Külliye muhtarı!
Muhtarlar hepimizindi. Muhtar emmi… Muhtar amca… Koca Muhtar… Gerçi köyün zengini, ağası, mütegalibesi, mahallenin önde geleni, stokçu, vurguncu, tefecisi muhtara yanaşır, onu adamı yapmaya...

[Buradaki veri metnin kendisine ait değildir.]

/-- The proportional and integral terms on one interval's θ (R382). -/
def State.servoTerms (s : State) (theta : Int) : State :=
  let th := satInt 32 theta
  let i := satInt 32 (s.time.integ - rsh ((s.fld Reg.TIM_SERVO_KI : Int) * th) (s.fld Reg.TIM_SERVO2_KI_SH))
  let y := clampInt (i - rsh ((s.fld Reg.TIM_SERVO_KP : Int) * th) (s.fld Reg.TIM_SERVO2_KP_SH)) (-fMax) fMax
  let good := if (theta.natAbs ≤ s.fld Reg.TIM_LOCK_LOCK_PS) then s.time.good + 1 else 0
  let wasAcq := decide (s.time.state = 1)
  let lock := wasAcq && decide (good ≥ 16)
  let s1 := { s with time := { s.time with
    integ := i, y := y, good := good, state := if lock then 2 else s.time.state } }
  let s2 := if (y = fMax ∨ y = -fMax) ∧ s.time.y ≠ y then s1.raise 0x070A [(4, unsigned 32 y)] else s1
  if lock then s2.raise 0x0702 [(1, s2.time.srcUsed)] else s2

/-- One interval's procedure (R382). -/
def State.servo (s : State) : State :=
  let offs := s.time.offsets
  if offs = [] then
    let misses := s.time.misses + 1
    let hold := decide (misses ≥ s.fld Reg.TIM_LOCK_HOLD_N) && (s.time.state == 1 || s.time.state == 2)
    let s1 := { s with time := { s.time with
      misses := misses, theta := none, state := if hold then 3 else s.time.state } }
    let s2 := if s1.time.srcUsed = 2 then s1.count (timCnt 5) 1 else s1
    if hold then (s2.raise 0x0705 [(1, s2.time.srcUsed)]).count (timCnt 2) 1 else s2
  else
    let theta := offs.foldl (· + ·) 0 / (offs.length : Int)
    let s1 := { s with time := { s.time with misses := 0, offsets := [], theta := some theta } }
    if s1.time.unset then
      let (done, s2) := s1.stepTime (psToUnits (-theta)) 0
      if done then
        ({ s2 with time := { s2.time with state := 1, good := 0 } }).raise 0x0701
          [(1, s2.time.srcUsed), (8, unsigned 64 (-theta))]
      else s2
    else if theta.natAbs > 1000 * s1.fld Reg.TIM_JUMP_THR_THR then s1.refuseJump theta
    else
      let s2 := s1.withdrawJump
      let s3 := if s2.time.state = 3 ∨ s2.time.state = 5 then
        { s2 with time := { s2.time with state := 1, good := 0 } } else s2
      s3.servoTerms theta

/-- SERVO_INTERVAL: the end of a servo interval (R382); SRC applies from the next one; exclusion is judged (R412). -/
def execServoInterval (s : State) : Host.Outcome State Fault Refusal :=
  next <|
    if s.time.slow then s
    else
      let s1 := s.waitClk s.time.intervalAt
      let s2 := if s1.time.srcUsed = 0 then
          { s1 with time := { s1.time with theta := none, offsets := [] } }
        else s1.servo
      let s3 := s2.exclusionCheck s2.time.theta
      let s4 := s3.updateSource
      { s4 with time := { s4.time with intervalAt := s4.clk + s4.servoNs } }

/-! ### Pins (R393 to R397) -/

/-- A capture into a FIFO of 16 (R394). -/
def State.capture (s : State) (unit : Nat) (rising : Bool) : State :=
  let q := tget [] s.time.caps unit
  if q.length ≥ 16 then
    (s.count (timCnt (16 + unit)) 1).raiseLim 0x0707 unit [(1, unit)]
  else
    let c : Capture := { stamp := s.time.now, rising := rising, timeNt := !s.traceable }
    ({ s with time := { s.time with caps := tput s.time.caps unit (q ++ [c]) } }).count (timCnt (8 + unit)) 1
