-- ==== Sys2Proof/Machine/Start.lean ====
section
/-!
DEFINITION. Starts and resets (chapter 03): causes, the sixteen steps, failures and retries, RST_N, wake events, RESET_MODULE,
LOAD_CANVAS.
-/

namespace Sys2Proof.Machine

/-! ### What a start ends and resets -/

/-- The remaining commands in progress end (R443): SET_POWER as PREEMPTED, every other one as ABORTED. -/
def State.endCommands (s : State) : State :=
  let s1 := ({ s with pwr := { s.pwr with cmd := none } }).completeOpt s.pwr.cmd St.preempted
  let tags := (List.range 16).flatMap (fun r => (s1.ring r).running.map InProgress.tag)
  let s2 := s1.each tags (fun s t => s.complete t St.aborted)
  s2.each (List.range 16) (fun s r => s.setRing r { s.ring r with fetched := [] })

/-- Everything that waits or runs is cut short, and the lasers go off (R39, R100, R136, R258, R421, R474, R501). -/
def State.cutShort (s : State) : State :=
  let s1 := ((s.endPendingMode St.preempted).endApply).endCalRun.dropStaged.leaveConj
  let s2 := (s1.safStop 2 St.preempted).endLaserSet St.preempted
  ((s2.endRestore St.aborted).endSwitching St.aborted).endCommands

/-- Bits of a register that a start keeps: on a warm start RWS fields and locked bits (R6); the thermal values in force on
every start (R553). -/
def State.keptBits (s : State) (warm : Bool) (a : Nat) : Nat :=
  match regAt a with
  | some (d, _) =>
    let mask (p : FieldDesc → Bool) : Nat := d.fields.foldl (fun m f => if p f then putBits m f.hi f.lo (2 ^ 32 - 1) else m) 0
    let thm := if 0x40000 ≤ a ∧ a < 0x40014 then mask (fun f => f.acc == .rwl) else 0
    let rws := if warm then mask (fun f => f.acc == .rws) ||| ((tget 0 s.locks a).toNat &&& mask (fun f => f.acc == .rwl)) else 0
    thm ||| rws
  | none => 0

/-- Stored registers return to their reset values but for the bits that are kept. -/
def State.resetRegs (s : State) (warm : Bool) : State :=
  let put (t : Tbl Word) (e : Nat × Word) : Tbl Word :=
    let m := s.keptBits warm e.1
    let w := BitVec.ofNat 32 ((e.2.toNat &&& m) ||| clearBits (resetWord e.1).toNat m)
    if w = resetWord e.1 then t else t ++ [(e.1, w)]
  { s with regs := s.regs.foldl put [], locks := if warm then s.locks else [] }

/-- Frames in the buffer, lost in a reset, are counted in DROP_RESET (R68). -/
def State.loseFrames (s : State) : State :=
  { s with ret := { s.ret with dropReset := s.ret.dropReset + s.tm.frames.length } }

/-- Lanes, ports, buffer, Ikile ports and the parts of the packet side that no rule retains. -/
def State.clearPackets (s : State) : State :=
  { s.loseFrames with
    lanes := [], ports := []
    fdb := { s.fdb with
      learn := [], flushes := [], barriers := [], waiting := [], notify := [], retiring := [], hwChanged := false
      waitSince := none, sweepPos := 0, passes := 0, sweepS := 0, bad := [] }
    tm := { withdrawn := s.tm.withdrawn }
    obs := { s.obs with cntLatch := none, snaps := [], seqs := [] }
    ikl := { epoch := s.ikl.epoch, outOfOrbit := s.ikl.outOfOrbit, seenT := s.ikl.seenT, lastId := s.ikl.lastId } }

Muhtarlar hepimizindi. Muhtar emmi… Muhtar amca… Koca Muhtar… Gerçi köyün zengini, ağası, mütegalibesi, mahallenin önde geleni, stokçu, vurguncu, tefecisi muhtara yanaşır, onu adamı yapmaya çalışırdı. Ancak muhtarlar genelde halkın yanında dururdu. Ayrım olmazdı.
Bu kültürü de yıktı.
Muhtarlar ikiye ayrıldı.
Saray alkışçısı!
Külliye muhtarları.
Sessiz ve efendi!
Halkın muhtarları.
Alkışçı Külliye muhtarlarımızı Cumhurbaşkanı özellikle parti grup toplantılarının yapıldığı ve TV’lerin parti liderlerine kamera tuttuğu salı günlerinde toplamayı seçti. AKP’ye yakın muhtarlar Cumhurbaşkanından davet alıyorlar. Külliye’ ye gidiyorlar. Cumhurbaşkanı, hedefine koyduğu kişilere; “kötü söz, yaralayıcı söz, ağır küfür, hakaret…” sıralıyor. Külliye muhtarları alkışlıyor. Sonra yemeğe geçiliyor.
* * *
Yine aynısı oldu.
Muhtarlar çağırıldı.
Cumhurbaşkanı, “İnsan boğazı kırk boğumdur, boğa boğa söyler… Düşünmeden söylenen sözler ocaklar söndürür, nice kalpleri yaralar…” atasözünü hiç aklına getirmeden saydı, sıraladı.